I think that if one were to take the time to look into the positions espoused by Mr. Pollack and Mr. O'Hanlon, one would find that rather than being harsh critics of the Bush administration policy they have been cheerleaders.

Here are a few links that might be of assistance:

Greenwald at Salon

Think Progress

The Carpet Bagger

Lefarkins

Booman Tribune

Liberty Street USA

Here's a quote from an article posted at:

Consortium News

"Yet the authors – and the New York Times – failed to tell readers the full story about these supposed skeptics: far from grizzled peaceniks, O’Hanlon and Pollack have been longtime cheerleaders for a larger U.S. military occupying force in Iraq.

Indeed, Pollack, a former CIA analyst, was a leading advocate for invading Iraq in the first place. He published The Threatening Storm: The Case for Invading Iraq in September 2002, just as the Bush administration was gearing up its marketing push for going to war.

British journalist Robert Fisk called Pollack’s book the “most meretricious contribution to this utterly fraudulent [war] ‘debate’ in the United States.”

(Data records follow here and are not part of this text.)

-- ==== Sys2Proof/Laws/FrameTarget.lean ====
section
/-! SUPPORT. What each operation of Sys2Proof/Machine/Target.lean may change: the parts of the state that it touches. -/

namespace Sys2Proof.Machine

theorem takeCmd_touches {m : List Part} {s0 s : State} (u : UnitRef) (cmd : Nat) (hm : [.units] ⊆ m) (h : Touches m s0 s) :
    TouchesOpt m s0 (fun x => x.2) (takeCmd s u cmd) := by
  unfold takeCmd
  repeat' first
    | with_reducible apply touchesOpt_map
    | with_reducible apply touchesOpt_none
    | with_reducible apply touchesOpt_some
    | with_reducible assumption
    | (with_reducible refine List.Subset.trans ?_ hm); decide
    | with_reducible apply updUnit_touches
    | with_reducible apply Touches.ite
    | split
    | extract_lets
    | intro _
    | dsimp +zetaDelta only

theorem takeCmd_touches_eq {m : List Part} {s0 s s1 : State} {q} (u : UnitRef) (cmd : Nat) (he : takeCmd s u cmd = some (q, s1)) (hm : [.units] ⊆ m) (h : Touches m s0 s) :
    Touches m s0 s1 :=
  takeCmd_touches u cmd hm h  _ he

theorem pushOpt_touches {m : List Part} {s0 s : State} (u : UnitRef) (z : Option TxPkt) (hm : [.units] ⊆ m) (h : Touches m s0 s) :
    Touches m s0 (pushOpt s u z) := by
  unfold pushOpt
  repeat' first
    | with_reducible assumption
    | (with_reducible refine List.Subset.trans ?_ hm); decide
    | with_reducible apply pushResp_touches
    | with_reducible apply Touches.ite
    | split
    | extract_lets
    | intro _
    | dsimp +zetaDelta only

theorem countMalformed_touches {m : List Part} {s0 s : State} (u : UnitRef) (hm : [.regs] ⊆ m) (h : Touches m s0 s) :
    Touches m s0 (countMalformed s u) := by
  unfold countMalformed
  repeat' first
    | with_reducible assumption
    | (with_reducible refine List.Subset.trans ?_ hm); decide
    | with_reducible apply cntUp_touches
    | with_reducible apply Touches.ite
    | split
    | extract_lets
    | intro _
    | dsimp +zetaDelta only

theorem linkAnswer_touches {m : List Part} {s0 s : State} (o : OptId) (z : TxPkt) (hm : [.gws] ⊆ m) (h : Touches m s0 s) :
    Touches m s0 (linkAnswer s o z) := by
  unfold linkAnswer
  repeat' first
    | with_reducible assumption
    | (with_reducible refine List.Subset.trans ?_ hm); decide
    | with_reducible apply updOpt_touches
    | with_reducible apply Touches.ite
    | split
    | extract_lets
    | intro _
    | dsimp +zetaDelta only

theorem answerAt_touches {m : List Part} {s0 s : State} (u : UnitRef) (p : RxPkt) (z : TxPkt) (hm : [.units, .gws] ⊆ m) (h : Touches m s0 s) :
    Touches m s0 (answerAt s u p z) := by
  unfold answerAt
  repeat' first
    | with_reducible assumption
    | (with_reducible refine List.Subset.trans ?_ hm); decide
    | with_reducible apply linkAnswer_touches
    | with_reducible apply pushResp_touches
    | with_reducible apply Touches.ite
    | split
    | extract_lets
    | intro _
    | dsimp +zetaDelta only

theorem takeMalformed_touches {m : List Part} {s0 s : State} (u : UnitRef) (p : RxPkt) (hm : [.regs, .units, .gws] ⊆ m) (h : Touches m s0 s) :
    Touches m s0 (takeMalformed s u p) := by
  unfold takeMalformed
  repeat' first
    | with_reducible assumption
    | (with_reducible refine List.Subset.trans ?_ hm); decide
    | with_reducible apply answerAt_touches
    | with_reducible apply countMalformed_touches
    | with_reducible apply Touches.ite
    | split
    | extract_lets
    | intro _
    | dsimp +zetaDelta only

theorem placeAll_touches {m : List Part} {s0 s : State} (space : Nat) (l : List (Nat × List Byte)) (hm : [.mem] ⊆ m) (h : Touches m s0 s) :
    Touches m s0 (placeAll s space l) := by
  unfold placeAll
  repeat' first
    | with_reducible assumption
    | (with_reducible refine List.Subset.trans ?_ hm); decide
    | with_reducible apply memWrite_touches
    | with_reducible apply Touches.foldl
    | with_reducible apply Touches.ite
    | split
    | extract_lets
    | intro _
    | dsimp +zetaDelta only

theorem putLast_touches {m : List Part} {s0 s : State} (c : Cell) (t : Nat) (x : LastEnt) (hm : [.units] ⊆ m) (h : Touches m s0 s) :
    Touches m s0 (putLast s c t x) := by
  unfold putLast
  repeat' first
    | with_reducible assumption
    | (with_reducible refine List.Subset.trans ?_ hm); decide
    | with_reducible apply updUnit_touches
    | with_reducible apply Touches.ite
    | split
    | extract_lets
    | intro _
    | dsimp +zetaDelta only

theorem setLast_touches {m : List Part} {s0 s : State} (c : Cell) (t : Nat) (x : LastEnt) (hm : [.regs, .units] ⊆ m) (h : Touches m s0 s) :
    Touches m s0 (setLast s c t x) := by
  unfold setLast
  repeat' first
    | with_reducible assumption
    | (with_reducible refine List.Subset.trans ?_ hm); decide
    | with_reducible apply putLast_touches
    | with_reducible apply maxUp_touches
    | with_reducible apply Touches.ite
    | split
    | extract_lets
    | intro _
    | dsimp +zetaDelta only

theorem freeLast_touches {m : List Part} {s0 s : State} (c : Cell) (t : Nat) (hm : [.regs, .units] ⊆ m) (h : Touches m s0 s) :
    Touches m s0 (freeLast s c t) := by
  unfold freeLast
  repeat' first
    | with_reducible assumption
    | (with_reducible refine List.Subset.trans ?_ hm); decide
    | with_reducible apply cntUp_touches
    | with_reducible apply putLast_touches
    | with_reducible apply Touches.ite
    | split
    | extract_lets
    | intro _
    | dsimp +zetaDelta only

theorem lastEcc_touches {m : List Part} {s0 s : State} (c : Cell) (t : Nat) (ecc : Ecc) (hm : [.regs, .units] ⊆ m) (h : Touches m s0 s) :
    Touches m s0 (lastEcc s c t ecc) := by
  unfold lastEcc
  repeat' first
    | with_reducible assumption
    | (with_reducible refine List.Subset.trans ?_ hm); decide
    | with_reducible apply setBits_touches
    | with_reducible apply cntUp_touches
    | with_reducible apply putLast_touches
    | with_reducible apply Touches.ite
    | split
    | extract_lets
    | intro _
    | dsimp +zetaDelta only

theorem notice_touches {m : List Part} {s0 s : State} (c : Cell) (h_ : Payload) (hm : [.mem, .regs, .units, .tel] ⊆ m) (h : Touches m s0 s) :
    Touches m s0 (notice s c h_) := by
  unfold notice
  repeat' first
    | with_reducible assumption
    | (with_reducible refine List.Subset.trans ?_ hm); decide
    | with_reducible apply cqWrite_touches
    | with_reducible apply setBits_touches
    | with_reducible apply cntUp_touches
    | with_reducible apply Touches.ite
    | split
    | extract_lets
    | intro _
    | dsimp +zetaDelta only

theorem placeAck_touches {m : List Part} {s0 s : State} (c : Cell) (p : RxPkt) (hm : [.mem, .regs, .units, .tel] ⊆ m) (h : Touches m s0 s) :
    Touches m s0 (placeAck s c p) := by
  unfold placeAck
  repeat' first
    | with_reducible assumption
    | (with_reducible refine List.Subset.trans ?_ hm); decide
    | with_reducible apply placeAll_touches
    | with_reducible apply notice_touches
    | with_reducible apply pushResp_touches
    | with_reducible apply Touches.ite
    | split
    | extract_lets
    | intro _
    | dsimp +zetaDelta only

theorem nackPkt_touches {m : List Part} {s0 s : State} (c : Cell) (p : RxPkt) (status : Nat) (hm : [.units] ⊆ m) (h : Touches m s0 s) :
    Touches m s0 (nackPkt s c p status) := by
  unfold nackPkt
  repeat' first
    | with_reducible assumption
    | (with_reducible refine List.Subset.trans ?_ hm); decide
    | with_reducible apply pushResp_touches
    | with_reducible apply Touches.ite
    | split
    | extract_lets
    | intro _
    | dsimp +zetaDelta only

With a very large tip o' the hat to all of the commenters that did the homework and collected the links. I'll be interested to see what comes of the note. And of course you are all welcome to use the Report Typo or Correction feature in the side bar.

4 comments:

Red Tory said...

LOL. Did you read the first/only comment to that CJ post? "We Southern Rednecks are proud to be the inheritors of a warrior culture, willing to take up arms and defend freedom for self and others," it begins. Yeah, just not for black folks, I guess. Oy.

Lindsay Stewart said...

hey rt, i think you were looking to comment one post down. still, what kind of loonie blather was that commenter spouting? 134% recruitment and nonsense about the very high standards that are kept for recruits. like the jazz guys would say, crazy daddio. deployments get longer, redeployments more frequent, downtime between deployments shrinks, recruiting standards slip, allowing the dumber, the meaner and the crooked to serve. booyah or something. i'm afraid that what the southern redneck warrior culture is going to actually inherit won't be a real boon. but i suppose if one can justify defending the brown moslem fellow's 'freedom' under a white christian banner, perhaps the delusions are deep enough that they won't even notice how screwed they be.

Red Tory said...

PSA — Perhaps I was. I really try to avoid that place and rarely venture into the comments because you get nuttery like that guy going on about the "warrior culture" of the south. What utter nonsense. And yeah, the recruitment levels are just through the roof! What planet do these people live on?

Alison said...

Nicely done, PSA.
I've started calling CBC radio on their version of the same thing - introducing some commentator and then listing their think tank creds without mentioning said thinking tank's affiliations with subject at hand. It's particularly exasperating when they have a US thinktank rep give enthusiastic support to their Canadian think tank counterpart. Gah.